### EXERCISE INSTRUCTIONS
When you reach the line with "let l := s.port p" in the listing below, transcribe it and each line after it up to and including the line with "(∀ (b : List", exactly and with nothing else.

### RECORDS FOR THIS TASK
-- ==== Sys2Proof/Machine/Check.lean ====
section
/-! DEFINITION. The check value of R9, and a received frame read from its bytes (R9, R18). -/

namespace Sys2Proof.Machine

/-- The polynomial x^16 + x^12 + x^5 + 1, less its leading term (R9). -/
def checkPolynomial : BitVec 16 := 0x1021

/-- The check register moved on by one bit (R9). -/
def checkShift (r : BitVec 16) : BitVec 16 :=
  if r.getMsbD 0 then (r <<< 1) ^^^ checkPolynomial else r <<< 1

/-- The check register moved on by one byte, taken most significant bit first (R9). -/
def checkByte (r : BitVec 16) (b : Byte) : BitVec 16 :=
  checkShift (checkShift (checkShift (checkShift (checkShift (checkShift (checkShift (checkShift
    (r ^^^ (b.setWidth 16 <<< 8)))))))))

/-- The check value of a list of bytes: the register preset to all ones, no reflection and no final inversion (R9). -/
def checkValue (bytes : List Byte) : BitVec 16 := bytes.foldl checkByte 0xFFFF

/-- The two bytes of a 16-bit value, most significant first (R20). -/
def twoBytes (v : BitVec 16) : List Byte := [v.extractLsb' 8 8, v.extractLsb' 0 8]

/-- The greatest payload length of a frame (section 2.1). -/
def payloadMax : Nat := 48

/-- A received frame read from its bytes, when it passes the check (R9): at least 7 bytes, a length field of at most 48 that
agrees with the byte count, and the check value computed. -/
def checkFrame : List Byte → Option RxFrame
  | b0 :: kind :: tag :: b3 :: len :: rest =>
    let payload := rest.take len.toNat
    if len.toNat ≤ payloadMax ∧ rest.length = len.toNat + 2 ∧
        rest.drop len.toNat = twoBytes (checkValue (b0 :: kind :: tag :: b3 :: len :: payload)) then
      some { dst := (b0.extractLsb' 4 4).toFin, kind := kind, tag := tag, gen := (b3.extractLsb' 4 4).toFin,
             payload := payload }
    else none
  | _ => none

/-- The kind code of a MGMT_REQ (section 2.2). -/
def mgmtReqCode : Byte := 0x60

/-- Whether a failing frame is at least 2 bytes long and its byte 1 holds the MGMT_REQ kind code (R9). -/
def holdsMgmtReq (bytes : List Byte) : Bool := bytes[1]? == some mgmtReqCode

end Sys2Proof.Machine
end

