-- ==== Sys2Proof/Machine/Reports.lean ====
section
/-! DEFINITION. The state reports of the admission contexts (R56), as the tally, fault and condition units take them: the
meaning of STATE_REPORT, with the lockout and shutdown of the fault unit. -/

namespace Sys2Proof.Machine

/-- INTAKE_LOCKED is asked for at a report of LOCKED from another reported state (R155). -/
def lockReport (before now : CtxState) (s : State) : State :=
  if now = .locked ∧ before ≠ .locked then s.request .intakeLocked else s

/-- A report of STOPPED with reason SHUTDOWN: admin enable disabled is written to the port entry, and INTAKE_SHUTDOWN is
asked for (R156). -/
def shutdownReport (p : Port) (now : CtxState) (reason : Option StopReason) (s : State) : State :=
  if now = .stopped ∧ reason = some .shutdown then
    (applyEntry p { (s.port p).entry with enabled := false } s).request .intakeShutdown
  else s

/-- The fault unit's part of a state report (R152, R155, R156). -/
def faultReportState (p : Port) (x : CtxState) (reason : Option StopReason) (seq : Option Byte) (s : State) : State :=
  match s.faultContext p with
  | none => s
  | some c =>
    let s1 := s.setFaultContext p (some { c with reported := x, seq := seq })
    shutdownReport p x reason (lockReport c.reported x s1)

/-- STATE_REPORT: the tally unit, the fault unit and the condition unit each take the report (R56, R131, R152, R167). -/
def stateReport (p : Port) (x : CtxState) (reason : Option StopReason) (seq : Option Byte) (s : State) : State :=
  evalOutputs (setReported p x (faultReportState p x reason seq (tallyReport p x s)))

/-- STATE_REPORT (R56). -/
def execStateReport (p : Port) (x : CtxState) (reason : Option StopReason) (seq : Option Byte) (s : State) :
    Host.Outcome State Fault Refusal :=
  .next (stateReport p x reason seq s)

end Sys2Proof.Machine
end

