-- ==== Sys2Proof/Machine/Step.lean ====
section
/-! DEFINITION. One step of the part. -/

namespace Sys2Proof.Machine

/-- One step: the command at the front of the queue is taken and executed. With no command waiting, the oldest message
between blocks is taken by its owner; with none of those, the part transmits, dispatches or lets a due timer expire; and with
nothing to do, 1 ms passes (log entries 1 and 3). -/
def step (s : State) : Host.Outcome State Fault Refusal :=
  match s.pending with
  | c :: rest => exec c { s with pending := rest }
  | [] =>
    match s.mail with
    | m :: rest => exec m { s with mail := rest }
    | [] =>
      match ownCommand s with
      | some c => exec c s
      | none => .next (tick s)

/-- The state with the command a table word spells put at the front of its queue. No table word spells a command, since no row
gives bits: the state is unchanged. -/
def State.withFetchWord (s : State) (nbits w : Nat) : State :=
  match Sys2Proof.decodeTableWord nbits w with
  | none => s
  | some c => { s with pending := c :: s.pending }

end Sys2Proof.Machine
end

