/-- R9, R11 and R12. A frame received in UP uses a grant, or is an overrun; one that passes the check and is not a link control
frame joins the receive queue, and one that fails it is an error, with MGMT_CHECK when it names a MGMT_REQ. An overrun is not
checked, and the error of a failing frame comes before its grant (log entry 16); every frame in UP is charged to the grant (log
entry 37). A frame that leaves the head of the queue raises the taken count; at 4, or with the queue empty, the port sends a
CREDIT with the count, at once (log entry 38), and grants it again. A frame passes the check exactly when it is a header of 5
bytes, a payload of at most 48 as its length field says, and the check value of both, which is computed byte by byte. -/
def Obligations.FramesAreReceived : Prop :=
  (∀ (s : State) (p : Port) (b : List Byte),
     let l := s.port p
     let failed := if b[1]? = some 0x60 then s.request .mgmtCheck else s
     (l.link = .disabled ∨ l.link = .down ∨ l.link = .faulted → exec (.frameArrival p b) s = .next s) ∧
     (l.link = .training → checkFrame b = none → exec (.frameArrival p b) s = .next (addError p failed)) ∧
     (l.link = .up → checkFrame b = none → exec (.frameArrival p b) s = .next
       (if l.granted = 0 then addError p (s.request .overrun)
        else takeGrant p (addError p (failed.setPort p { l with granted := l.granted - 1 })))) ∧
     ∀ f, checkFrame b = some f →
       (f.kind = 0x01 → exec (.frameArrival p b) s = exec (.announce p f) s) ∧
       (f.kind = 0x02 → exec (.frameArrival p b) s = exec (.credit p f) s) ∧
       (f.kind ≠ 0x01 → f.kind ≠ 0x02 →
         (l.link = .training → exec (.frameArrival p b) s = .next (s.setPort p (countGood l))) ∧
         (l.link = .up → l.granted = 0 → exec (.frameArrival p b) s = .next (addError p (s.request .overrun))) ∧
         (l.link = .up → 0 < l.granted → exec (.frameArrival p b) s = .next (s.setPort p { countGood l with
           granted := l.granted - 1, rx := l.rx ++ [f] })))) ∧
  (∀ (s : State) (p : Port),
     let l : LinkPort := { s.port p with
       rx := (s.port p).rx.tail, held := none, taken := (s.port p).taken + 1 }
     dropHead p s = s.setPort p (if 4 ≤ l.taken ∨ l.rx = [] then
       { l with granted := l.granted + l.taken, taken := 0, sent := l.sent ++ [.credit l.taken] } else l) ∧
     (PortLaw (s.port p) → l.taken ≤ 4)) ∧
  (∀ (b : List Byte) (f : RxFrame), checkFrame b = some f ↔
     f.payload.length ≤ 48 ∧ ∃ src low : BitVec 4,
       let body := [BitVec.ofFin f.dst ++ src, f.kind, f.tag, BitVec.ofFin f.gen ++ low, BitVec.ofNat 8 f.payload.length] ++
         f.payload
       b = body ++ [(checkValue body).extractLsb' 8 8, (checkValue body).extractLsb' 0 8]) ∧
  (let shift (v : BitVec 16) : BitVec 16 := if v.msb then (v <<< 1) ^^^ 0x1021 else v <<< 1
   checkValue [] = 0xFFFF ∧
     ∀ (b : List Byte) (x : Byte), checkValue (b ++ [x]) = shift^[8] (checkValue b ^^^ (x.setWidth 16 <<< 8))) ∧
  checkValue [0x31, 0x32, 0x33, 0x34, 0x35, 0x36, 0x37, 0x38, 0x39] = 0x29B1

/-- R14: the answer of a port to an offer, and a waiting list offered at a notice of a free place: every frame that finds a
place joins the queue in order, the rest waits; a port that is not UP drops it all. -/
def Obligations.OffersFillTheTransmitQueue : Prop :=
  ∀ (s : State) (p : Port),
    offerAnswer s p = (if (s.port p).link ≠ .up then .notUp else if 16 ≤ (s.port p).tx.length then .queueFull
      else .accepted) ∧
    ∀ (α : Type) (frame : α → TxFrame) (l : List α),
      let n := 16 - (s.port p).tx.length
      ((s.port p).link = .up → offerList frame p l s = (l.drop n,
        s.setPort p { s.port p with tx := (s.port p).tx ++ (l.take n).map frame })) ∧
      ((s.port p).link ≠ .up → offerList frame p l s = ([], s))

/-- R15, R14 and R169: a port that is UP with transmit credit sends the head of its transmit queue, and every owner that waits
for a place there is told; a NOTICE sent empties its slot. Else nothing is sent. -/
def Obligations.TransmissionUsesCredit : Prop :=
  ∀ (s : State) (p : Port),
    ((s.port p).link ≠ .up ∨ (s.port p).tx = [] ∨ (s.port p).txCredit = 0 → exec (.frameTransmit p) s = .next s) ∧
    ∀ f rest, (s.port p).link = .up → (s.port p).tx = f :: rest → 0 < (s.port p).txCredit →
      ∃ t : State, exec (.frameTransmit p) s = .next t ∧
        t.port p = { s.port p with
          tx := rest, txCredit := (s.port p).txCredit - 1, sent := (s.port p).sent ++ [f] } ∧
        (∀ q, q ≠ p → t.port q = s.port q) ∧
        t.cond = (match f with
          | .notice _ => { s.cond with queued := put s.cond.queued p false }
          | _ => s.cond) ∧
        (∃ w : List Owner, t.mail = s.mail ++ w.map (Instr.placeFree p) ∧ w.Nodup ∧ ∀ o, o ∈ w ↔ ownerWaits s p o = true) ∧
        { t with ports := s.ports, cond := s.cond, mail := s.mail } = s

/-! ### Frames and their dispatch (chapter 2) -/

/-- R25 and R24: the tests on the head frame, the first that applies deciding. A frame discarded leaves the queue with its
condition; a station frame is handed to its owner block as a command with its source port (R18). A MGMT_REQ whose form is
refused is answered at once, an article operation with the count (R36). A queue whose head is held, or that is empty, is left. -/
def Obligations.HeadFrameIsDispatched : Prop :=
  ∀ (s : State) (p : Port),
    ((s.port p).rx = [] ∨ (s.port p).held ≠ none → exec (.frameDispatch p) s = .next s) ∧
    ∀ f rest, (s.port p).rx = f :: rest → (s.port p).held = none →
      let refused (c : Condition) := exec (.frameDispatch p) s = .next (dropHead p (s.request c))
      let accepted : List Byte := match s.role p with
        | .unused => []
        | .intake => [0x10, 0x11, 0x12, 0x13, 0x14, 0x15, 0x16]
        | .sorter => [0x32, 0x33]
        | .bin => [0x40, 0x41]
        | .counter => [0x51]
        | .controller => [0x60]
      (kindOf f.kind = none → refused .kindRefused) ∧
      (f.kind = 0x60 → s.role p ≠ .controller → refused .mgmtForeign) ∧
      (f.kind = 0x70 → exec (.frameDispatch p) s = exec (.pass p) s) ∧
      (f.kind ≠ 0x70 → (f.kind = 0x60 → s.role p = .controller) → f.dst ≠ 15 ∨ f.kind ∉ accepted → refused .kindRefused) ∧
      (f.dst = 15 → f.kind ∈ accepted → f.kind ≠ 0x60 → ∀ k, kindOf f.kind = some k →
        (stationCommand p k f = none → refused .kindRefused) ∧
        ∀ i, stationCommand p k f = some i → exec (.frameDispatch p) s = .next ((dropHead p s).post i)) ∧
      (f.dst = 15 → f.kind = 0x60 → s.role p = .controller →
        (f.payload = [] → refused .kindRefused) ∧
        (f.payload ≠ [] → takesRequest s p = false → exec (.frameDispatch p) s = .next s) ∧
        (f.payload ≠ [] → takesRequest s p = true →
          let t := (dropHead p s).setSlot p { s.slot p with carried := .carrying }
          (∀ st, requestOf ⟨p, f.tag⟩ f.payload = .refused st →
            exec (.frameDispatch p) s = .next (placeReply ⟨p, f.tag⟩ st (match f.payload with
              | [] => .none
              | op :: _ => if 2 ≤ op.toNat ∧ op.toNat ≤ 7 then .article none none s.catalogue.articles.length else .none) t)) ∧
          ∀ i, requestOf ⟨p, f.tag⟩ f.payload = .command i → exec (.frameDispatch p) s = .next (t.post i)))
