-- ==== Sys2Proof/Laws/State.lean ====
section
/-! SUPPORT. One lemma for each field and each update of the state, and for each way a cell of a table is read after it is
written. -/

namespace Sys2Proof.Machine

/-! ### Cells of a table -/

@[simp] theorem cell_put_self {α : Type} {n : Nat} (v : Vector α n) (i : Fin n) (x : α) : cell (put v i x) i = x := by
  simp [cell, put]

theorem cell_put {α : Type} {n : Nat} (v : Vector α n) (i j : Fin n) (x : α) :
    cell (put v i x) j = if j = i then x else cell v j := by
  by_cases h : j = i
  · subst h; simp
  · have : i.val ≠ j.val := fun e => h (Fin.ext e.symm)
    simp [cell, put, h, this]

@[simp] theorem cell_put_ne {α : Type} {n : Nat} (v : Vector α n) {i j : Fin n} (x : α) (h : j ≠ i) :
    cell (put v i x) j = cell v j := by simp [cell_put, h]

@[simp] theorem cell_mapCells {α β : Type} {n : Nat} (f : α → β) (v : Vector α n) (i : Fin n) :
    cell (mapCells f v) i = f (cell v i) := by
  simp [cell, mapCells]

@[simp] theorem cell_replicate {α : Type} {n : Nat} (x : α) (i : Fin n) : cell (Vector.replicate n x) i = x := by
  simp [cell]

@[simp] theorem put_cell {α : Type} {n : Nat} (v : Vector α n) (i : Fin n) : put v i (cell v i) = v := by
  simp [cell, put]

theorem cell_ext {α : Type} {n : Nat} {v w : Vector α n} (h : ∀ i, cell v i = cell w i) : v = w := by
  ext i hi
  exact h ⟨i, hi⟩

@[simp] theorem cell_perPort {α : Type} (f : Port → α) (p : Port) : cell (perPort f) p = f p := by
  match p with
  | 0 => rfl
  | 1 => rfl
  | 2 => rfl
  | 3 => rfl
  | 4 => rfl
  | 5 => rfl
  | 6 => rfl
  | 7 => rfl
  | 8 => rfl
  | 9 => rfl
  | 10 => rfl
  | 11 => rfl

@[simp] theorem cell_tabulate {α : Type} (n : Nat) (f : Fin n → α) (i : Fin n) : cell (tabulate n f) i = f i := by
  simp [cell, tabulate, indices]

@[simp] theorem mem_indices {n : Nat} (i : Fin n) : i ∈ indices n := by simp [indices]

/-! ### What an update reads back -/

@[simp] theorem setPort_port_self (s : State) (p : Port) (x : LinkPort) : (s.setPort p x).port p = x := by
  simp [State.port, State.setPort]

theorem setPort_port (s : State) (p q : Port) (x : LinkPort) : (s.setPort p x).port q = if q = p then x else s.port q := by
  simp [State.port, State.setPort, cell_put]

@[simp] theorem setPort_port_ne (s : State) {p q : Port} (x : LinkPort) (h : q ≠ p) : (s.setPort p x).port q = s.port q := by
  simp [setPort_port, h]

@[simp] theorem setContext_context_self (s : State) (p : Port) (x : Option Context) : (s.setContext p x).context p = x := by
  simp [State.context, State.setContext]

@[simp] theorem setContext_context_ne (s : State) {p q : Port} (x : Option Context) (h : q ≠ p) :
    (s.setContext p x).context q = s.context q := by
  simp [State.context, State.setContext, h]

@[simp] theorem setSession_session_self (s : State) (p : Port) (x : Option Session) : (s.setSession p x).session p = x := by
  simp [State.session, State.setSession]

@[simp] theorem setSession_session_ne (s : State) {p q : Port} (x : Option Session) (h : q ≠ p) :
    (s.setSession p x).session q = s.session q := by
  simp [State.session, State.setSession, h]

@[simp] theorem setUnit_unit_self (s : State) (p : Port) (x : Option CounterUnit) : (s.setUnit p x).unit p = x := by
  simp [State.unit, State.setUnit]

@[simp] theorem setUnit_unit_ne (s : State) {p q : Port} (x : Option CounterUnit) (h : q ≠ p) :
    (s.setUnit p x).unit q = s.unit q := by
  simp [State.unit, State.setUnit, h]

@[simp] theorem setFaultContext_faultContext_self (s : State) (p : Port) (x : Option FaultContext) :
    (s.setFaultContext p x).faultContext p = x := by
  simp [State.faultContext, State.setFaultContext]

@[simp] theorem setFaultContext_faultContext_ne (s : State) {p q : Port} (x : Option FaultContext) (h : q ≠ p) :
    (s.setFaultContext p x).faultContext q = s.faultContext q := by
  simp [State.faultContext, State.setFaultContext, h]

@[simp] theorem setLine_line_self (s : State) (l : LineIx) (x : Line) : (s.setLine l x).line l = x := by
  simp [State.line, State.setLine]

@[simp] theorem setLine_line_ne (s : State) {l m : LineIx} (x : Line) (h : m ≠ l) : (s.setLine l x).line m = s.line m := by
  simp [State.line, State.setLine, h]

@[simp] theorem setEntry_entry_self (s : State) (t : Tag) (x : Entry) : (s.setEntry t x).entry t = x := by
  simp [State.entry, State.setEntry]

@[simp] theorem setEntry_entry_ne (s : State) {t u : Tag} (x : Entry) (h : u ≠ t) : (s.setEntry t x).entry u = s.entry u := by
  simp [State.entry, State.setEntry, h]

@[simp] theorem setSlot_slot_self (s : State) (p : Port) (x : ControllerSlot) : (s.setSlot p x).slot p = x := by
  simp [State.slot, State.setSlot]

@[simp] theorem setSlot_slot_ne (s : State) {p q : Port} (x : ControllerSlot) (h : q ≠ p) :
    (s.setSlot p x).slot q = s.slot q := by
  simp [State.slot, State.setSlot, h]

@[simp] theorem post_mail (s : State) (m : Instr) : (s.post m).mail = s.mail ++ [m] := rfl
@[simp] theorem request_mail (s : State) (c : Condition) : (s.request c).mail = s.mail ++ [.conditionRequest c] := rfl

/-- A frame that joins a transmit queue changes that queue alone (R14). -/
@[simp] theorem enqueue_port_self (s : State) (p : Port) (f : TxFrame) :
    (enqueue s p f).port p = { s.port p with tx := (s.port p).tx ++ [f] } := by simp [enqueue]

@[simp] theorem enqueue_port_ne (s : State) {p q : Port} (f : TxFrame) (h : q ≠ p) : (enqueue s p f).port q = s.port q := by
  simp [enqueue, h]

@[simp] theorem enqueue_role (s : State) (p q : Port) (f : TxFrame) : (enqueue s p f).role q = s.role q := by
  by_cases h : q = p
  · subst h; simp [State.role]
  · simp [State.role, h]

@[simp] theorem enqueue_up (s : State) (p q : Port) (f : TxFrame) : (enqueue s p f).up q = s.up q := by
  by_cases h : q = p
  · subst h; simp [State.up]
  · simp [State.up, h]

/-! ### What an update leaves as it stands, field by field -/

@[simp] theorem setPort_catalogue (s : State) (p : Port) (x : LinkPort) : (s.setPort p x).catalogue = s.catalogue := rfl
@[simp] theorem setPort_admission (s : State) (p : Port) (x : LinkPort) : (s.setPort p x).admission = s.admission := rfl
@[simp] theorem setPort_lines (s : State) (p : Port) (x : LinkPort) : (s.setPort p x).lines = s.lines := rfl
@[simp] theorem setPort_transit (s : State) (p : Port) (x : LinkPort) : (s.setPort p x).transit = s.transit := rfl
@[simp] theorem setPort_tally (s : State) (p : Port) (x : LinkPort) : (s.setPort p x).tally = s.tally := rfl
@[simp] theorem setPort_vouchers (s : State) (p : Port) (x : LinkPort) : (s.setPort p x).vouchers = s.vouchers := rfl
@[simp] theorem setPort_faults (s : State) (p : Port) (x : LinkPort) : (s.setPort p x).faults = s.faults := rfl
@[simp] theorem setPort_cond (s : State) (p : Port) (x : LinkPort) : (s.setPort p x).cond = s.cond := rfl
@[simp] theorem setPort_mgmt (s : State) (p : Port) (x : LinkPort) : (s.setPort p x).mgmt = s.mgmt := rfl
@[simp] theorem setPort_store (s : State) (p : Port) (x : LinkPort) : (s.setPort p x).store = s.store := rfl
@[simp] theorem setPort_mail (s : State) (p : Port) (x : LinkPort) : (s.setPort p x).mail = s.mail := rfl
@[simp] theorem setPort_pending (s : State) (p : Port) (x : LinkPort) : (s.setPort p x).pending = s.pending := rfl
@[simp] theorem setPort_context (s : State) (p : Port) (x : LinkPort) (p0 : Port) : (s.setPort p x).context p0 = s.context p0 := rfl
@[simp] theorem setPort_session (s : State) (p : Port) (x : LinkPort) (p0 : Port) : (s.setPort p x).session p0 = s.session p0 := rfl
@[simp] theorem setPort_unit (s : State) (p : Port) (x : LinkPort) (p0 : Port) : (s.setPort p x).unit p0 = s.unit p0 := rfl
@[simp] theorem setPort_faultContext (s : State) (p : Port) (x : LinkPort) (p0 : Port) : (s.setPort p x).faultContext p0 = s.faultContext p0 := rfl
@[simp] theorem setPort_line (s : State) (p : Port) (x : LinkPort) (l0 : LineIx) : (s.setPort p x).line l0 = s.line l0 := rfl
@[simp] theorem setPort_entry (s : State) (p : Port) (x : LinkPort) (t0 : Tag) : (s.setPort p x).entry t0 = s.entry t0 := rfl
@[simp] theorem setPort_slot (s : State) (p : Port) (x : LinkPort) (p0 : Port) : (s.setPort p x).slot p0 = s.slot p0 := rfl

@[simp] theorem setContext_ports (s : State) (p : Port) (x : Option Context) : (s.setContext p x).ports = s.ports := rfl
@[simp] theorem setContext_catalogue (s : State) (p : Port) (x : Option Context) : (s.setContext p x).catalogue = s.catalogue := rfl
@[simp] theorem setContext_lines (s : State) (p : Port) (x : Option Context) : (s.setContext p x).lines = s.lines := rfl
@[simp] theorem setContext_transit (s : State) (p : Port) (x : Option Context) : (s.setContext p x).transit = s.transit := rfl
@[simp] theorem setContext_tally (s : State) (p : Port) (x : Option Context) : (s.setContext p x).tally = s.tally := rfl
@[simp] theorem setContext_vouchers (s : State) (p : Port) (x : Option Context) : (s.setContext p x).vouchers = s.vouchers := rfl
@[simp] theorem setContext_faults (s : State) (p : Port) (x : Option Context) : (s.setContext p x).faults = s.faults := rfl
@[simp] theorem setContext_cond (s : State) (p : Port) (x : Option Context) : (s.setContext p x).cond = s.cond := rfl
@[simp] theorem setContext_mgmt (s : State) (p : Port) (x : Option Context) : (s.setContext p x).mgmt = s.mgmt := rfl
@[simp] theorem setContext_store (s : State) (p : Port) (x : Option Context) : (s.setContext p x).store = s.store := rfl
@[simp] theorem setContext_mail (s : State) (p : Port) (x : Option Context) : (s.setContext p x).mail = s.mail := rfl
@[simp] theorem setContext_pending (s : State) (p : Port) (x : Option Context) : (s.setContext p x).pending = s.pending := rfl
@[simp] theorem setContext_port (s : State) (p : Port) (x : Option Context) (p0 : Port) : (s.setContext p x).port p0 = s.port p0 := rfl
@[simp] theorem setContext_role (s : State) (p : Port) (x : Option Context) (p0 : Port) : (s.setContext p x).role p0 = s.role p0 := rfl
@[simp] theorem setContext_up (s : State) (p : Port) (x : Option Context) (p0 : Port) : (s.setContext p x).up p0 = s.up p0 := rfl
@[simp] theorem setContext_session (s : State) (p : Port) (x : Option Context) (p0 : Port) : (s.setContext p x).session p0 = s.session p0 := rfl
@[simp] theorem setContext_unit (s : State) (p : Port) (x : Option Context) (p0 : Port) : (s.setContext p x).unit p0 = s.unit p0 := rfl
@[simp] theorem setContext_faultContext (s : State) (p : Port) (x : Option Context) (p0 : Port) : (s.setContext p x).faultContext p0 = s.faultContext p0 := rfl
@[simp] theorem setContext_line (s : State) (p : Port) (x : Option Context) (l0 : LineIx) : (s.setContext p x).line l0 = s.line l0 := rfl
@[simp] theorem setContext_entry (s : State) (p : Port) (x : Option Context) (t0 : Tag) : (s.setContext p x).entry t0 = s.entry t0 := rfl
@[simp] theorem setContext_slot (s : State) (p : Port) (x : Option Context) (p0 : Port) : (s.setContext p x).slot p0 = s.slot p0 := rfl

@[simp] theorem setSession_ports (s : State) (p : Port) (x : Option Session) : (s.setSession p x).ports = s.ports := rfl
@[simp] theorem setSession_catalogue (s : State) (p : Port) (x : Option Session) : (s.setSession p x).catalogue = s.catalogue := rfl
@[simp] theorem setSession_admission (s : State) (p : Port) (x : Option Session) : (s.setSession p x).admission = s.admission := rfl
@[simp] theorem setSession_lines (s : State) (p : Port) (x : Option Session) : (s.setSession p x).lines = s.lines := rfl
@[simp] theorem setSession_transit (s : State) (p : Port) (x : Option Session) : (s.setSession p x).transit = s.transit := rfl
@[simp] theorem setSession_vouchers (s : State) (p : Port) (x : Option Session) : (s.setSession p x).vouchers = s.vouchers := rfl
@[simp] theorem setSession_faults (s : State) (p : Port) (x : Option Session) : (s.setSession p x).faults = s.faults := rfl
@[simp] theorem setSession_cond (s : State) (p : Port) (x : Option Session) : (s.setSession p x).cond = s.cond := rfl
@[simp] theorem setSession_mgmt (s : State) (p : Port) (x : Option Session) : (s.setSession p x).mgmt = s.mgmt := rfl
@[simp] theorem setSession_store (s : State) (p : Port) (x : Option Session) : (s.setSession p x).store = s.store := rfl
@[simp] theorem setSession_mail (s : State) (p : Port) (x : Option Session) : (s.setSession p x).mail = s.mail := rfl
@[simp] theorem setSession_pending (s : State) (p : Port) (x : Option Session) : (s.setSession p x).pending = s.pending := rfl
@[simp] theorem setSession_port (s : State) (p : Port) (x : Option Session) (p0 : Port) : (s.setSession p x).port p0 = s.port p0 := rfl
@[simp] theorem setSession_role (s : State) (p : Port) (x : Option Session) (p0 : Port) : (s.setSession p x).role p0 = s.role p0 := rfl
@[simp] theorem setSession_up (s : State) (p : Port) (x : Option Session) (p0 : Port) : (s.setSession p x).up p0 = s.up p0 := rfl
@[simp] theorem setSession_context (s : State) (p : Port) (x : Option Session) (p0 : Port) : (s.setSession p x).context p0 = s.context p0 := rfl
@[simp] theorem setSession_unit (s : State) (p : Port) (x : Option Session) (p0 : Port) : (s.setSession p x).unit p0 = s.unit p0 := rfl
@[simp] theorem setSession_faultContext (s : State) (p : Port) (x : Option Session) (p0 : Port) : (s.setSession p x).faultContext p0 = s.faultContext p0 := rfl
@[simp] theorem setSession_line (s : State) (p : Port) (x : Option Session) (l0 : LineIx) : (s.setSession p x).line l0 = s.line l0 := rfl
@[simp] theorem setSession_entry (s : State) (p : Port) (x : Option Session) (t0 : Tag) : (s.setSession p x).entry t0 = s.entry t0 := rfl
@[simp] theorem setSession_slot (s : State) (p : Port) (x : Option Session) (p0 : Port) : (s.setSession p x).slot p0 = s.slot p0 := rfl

### ANSWER SPACE
     let l := s.port p
     let failed := if b[1]? = some 0x60 then s.request .mgmtCheck else s
     (l.link = .disabled ∨ l.link = .down ∨ l.link = .faulted → exec (.frameArrival p b) s = .next s) ∧
     (l.link = .training → checkFrame b = none → exec (.frameArrival p b) s = .next (addError p failed)) ∧
     (l.link = .up → checkFrame b = none → exec (.frameArrival p b) s = .next
       (if l.granted = 0 then addError p (s.request .overrun)
        else takeGrant p (addError p (failed.setPort p { l with granted := l.granted - 1 })))) ∧
     ∀ f, checkFrame b = some f →
       (f.kind = 0x01 → exec (.frameArrival p b) s = exec (.announce p f) s) ∧
       (f.kind = 0x02 → exec (.frameArrival p b) s = exec (.credit p f) s) ∧
       (f.kind ≠ 0x01 → f.kind ≠ 0x02 →
         (l.link = .training → exec (.frameArrival p b) s = .next (s.setPort p (countGood l))) ∧
         (l.link = .up → l.granted = 0 → exec (.frameArrival p b) s = .next (addError p (s.request .overrun))) ∧
         (l.link = .up → 0 < l.granted → exec (.frameArrival p b) s = .next (s.setPort p { countGood l with
           granted := l.granted - 1, rx := l.rx ++ [f] })))) ∧
  (∀ (s : State) (p : Port),
     let l : LinkPort := { s.port p with
       rx := (s.port p).rx.tail, held := none, taken := (s.port p).taken + 1 }
     dropHead p s = s.setPort p (if 4 ≤ l.taken ∨ l.rx = [] then
       { l with granted := l.granted + l.taken, taken := 0, sent := l.sent ++ [.credit l.taken] } else l) ∧
     (PortLaw (s.port p) → l.taken ≤ 4)) ∧
  (∀ (b : List Byte) (f : RxFrame), checkFrame b = some f ↔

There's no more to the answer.